* What the exercise asks
Each line in the entries below that holds the string "resetArmed" is to be listed.

%%

-- ==== Sys2Proof/Tests/Witnesses.lean ====
section
/-! SUPPORT. For each statement that has hypotheses, a state and operands that meet them together, for each of its
clauses. Operands stand at the ends of the ranges the clauses name. -/

namespace Sys2Proof.Tests

open Sys2Proof Sys2Proof.Machine Sys2Proof.Safety

set_option Elab.async false

/-! ## Small lemmas about the hypotheses -/

theorem slotFree_of (s : State) (h : ∀ f ∈ s.sendq.frames, f.place ≠ .hostSlot) (a : s.sendq.awaiting = none) :
    SlotFree s := ⟨h, by simp [a]⟩

theorem generalRoom_of (s : State) (b : QBody) (h : ∀ f ∈ s.sendq.frames, f.body.target ≠ b.target)
    (a : s.sendq.awaiting = none) (n : s.sendq.inPlace .general < 5) : GeneralRoom s b := ⟨h, by simp [a], n⟩

theorem notSlotFree_of (s : State) (f : QFrame) (h : f ∈ s.sendq.frames) (p : f.place = .hostSlot) : ¬SlotFree s :=
  fun h' => h'.1 f h p

theorem not_withdrawnClaim_of (s : State) (b : QBody) (h : b.kind ≠ 8) : ¬WithdrawnClaim s b := by
  rintro ⟨r, m, p, k, rfl, -, -⟩
  exact h rfl

theorem awaiting_none (s : State) (P : QFrame → Prop) (a : s.sendq.awaiting = none) :
    ∀ f, s.sendq.awaiting = some f → P f := by simp [a]

/-! ## The machine -/

/-- In reset, out of it with the line in the two cases, and with waits that run out. -/
theorem witness_IdleStepIsTheTick :
    (∃ s : State, s.pending = [] ∧ s.ctl.inReset = true) ∧
    (let s := holding .member; s.pending = [] ∧ s.ctl.inReset = false ∧ s.line.state ≠ some .blocked) ∧
    (let s := lineAt (holding .member) .blocked; s.pending = [] ∧ s.ctl.inReset = false ∧ s.line.state = some .blocked) ∧
    (let s := timed (station .joining) (timersAt (.running 1)); s.pending = [] ∧ s.ctl.inReset = false ∧
      s.line.state ≠ some .blocked ∧ s.timer.joinWait.tick = .running 0 ∧ s.timer.foundWait.tick = .running 0) :=
  ⟨⟨State.reset.pinReset true 0 LineUnit.off, rfl, rfl⟩, by decide, by decide, by decide +kernel⟩

theorem witness_CommandsKeepTheQueue : ∃ t, exec .release { holding .member with pending := [.join] } = .next t :=
  ⟨_, rfl⟩

theorem witness_HeldInResetNothingActs :
    (let s := { State.reset with ctl := { State.reset.ctl with inReset := true } };
      s.ctl.inReset = true ∧ Instr.join.wf = true ∧ actsInReset .join = false) := by decide

/-! ## Invariants -/

/-- A MEMBER with a gated lease, about to release it. -/
def releasing : State := { gated with pending := [.release] }

theorem tableLaw_releasing : TableLaw releasing := by unfold TableLaw; decide +kernel
theorem stackLaw_releasing : StackLaw releasing := by unfold StackLaw; decide +kernel
theorem gateLaw_releasing : GateLaw releasing := by unfold GateLaw; decide +kernel

theorem countdownLaw_releasing : CountdownLaw releasing := by
  refine ⟨fun r h g => ?_, by decide +kernel⟩
  have hs : ∀ r : Resource, releasing.entry r = if r = 2 then entry2 else Entry.clear := by decide +kernel
  have ht : releasing.timer.countdowns = [countdown2 (.running 500)] := rfl
  rw [ht, hs]
  by_cases hr : r = 2
  · subst hr; simp [countdown2, Countdown.isOf, Entry.holds, entry2]
  · simp [countdown2, Countdown.isOf, Entry.holds, Entry.clear, hr, Ne.symm hr]

/-- The laws of every StepKeeps statement hold together of a state that steps on, with a lease, a record and an open
gate in it. -/
theorem witness_StepKeepsTheLaws : TableLaw releasing ∧ UnusedLaw releasing ∧ CountdownLaw releasing ∧
    StackLaw releasing ∧ GateLaw releasing ∧ QueueLaw releasing ∧ LineLaw releasing ∧ ReportLaw releasing ∧
    ConfigLaw releasing ∧ TransferLaw releasing ∧ QuietLaw releasing ∧ ∃ t, step releasing = .next t := by
  refine ⟨tableLaw_releasing, ?_, countdownLaw_releasing, stackLaw_releasing, gateLaw_releasing, ?_, ?_, ?_, ?_, ?_, ?_,
    ⟨_, rfl⟩⟩
  · unfold UnusedLaw; decide +kernel
  · unfold QueueLaw; decide +kernel
  · unfold LineLaw; decide +kernel
  · unfold ReportLaw; decide +kernel
  · unfold ConfigLaw; decide +kernel
  · unfold TransferLaw; decide +kernel
  · unfold QuietLaw; decide +kernel

theorem witness_LowOutputNeedsALiveLease : GateLaw releasing ∧ releasing.goutLow 2 = true :=
  ⟨gateLaw_releasing, by decide +kernel⟩

/-! ## Frames, transactions and the table's rules -/

/-- A RENEW of four items, an image part of an entry with a holder and a waiter, and one of membership records. -/
theorem witness_FrameRoundTrip :
    (∃ items : List (Byte × Grant), (∀ i, Payload.renew items = .renew i → 1 ≤ i.length ∧ i.length ≤ 4) ∧
      payloadLawful (.renew items) = true ∧ items.length = 4) ∧
    payloadLawful (.image 3 2 true (.resource 15 { entry2 with waiters := [{ station := 9, mode := .shared }] })) = true ∧
    payloadLawful (.image 6 1 false (.membership (peers (.member (some { attempt := 2, source := some 2 })))
      Params.defaults)) = true :=
  ⟨⟨[(0, 1), (5, 7), (255, 0), (15, 65535)], by simp, rfl, rfl⟩, by decide, by decide +kernel⟩

theorem witness_TransactionRoundTrip :
    (Instr.setMask 0x07FFFF).wf = true ∧ transactionBytes (.setMask 0x07FFFF) = some [0x40, 0x07, 0xFF, 0xFF] ∧ 3 < 4 ∧
      (Instr.unknownCommandCode 0x00).wf = true ∧ transactionBytes (.unknownCommandCode 0x00) = some [0x00] := by decide

/-- The first bit and the last of four bytes; SEL high; SEL low, at the last bit of the code and at the first and the
last of the byte after its operands. -/
theorem witness_TransactionRoundTrip_pins :
    ((byteBits ([0x40, 0x07, 0xFF, 0xFF] ++ [0x00]))[0]? = some false ∧ 0 + 1 ≠ 8 * 4 ∧
      (byteBits ([0x40, 0x07, 0xFF, 0xFF] ++ [0x00]))[31]? = some true ∧ 31 + 1 = 8 * 4) ∧
    (let s := holding .member; s.ctl.inReset = false ∧ s.port.serial.selLow = false ∧ s.port.resetArmed = false) ∧
    (∀ kj ∈ [(0, 7), (2, 0), (2, 7)],
      let s := { holding .member with port := { (holding .member).port with serial :=
        { selLow := true, waitsForRise := false, sampled := byteBits [0x32, 0x02], falls := 8 * kj.1 + kj.2 } } };
      s.ctl.inReset = false ∧ s.port.serial.selLow = true ∧ s.port.resetArmed = false ∧
        s.port.serial.waitsForRise = false ∧ bytesOfBits s.port.serial.sampled = 0x32 :: [0x02] ∧
        s.port.serial.falls = 8 * kj.1 + kj.2 ∧ kj.2 < 8 ∧
        (kj.1 ≤ operandCount 0x32 ∨ kj.1 = operandCount 0x32 + 1 + 0)) := by decide +kernel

%%

* Answer area
    (let s := holding .member; s.ctl.inReset = false ∧ s.port.serial.selLow = false ∧ s.port.resetArmed = false) ∧
      s.ctl.inReset = false ∧ s.port.serial.selLow = true ∧ s.port.resetArmed = false ∧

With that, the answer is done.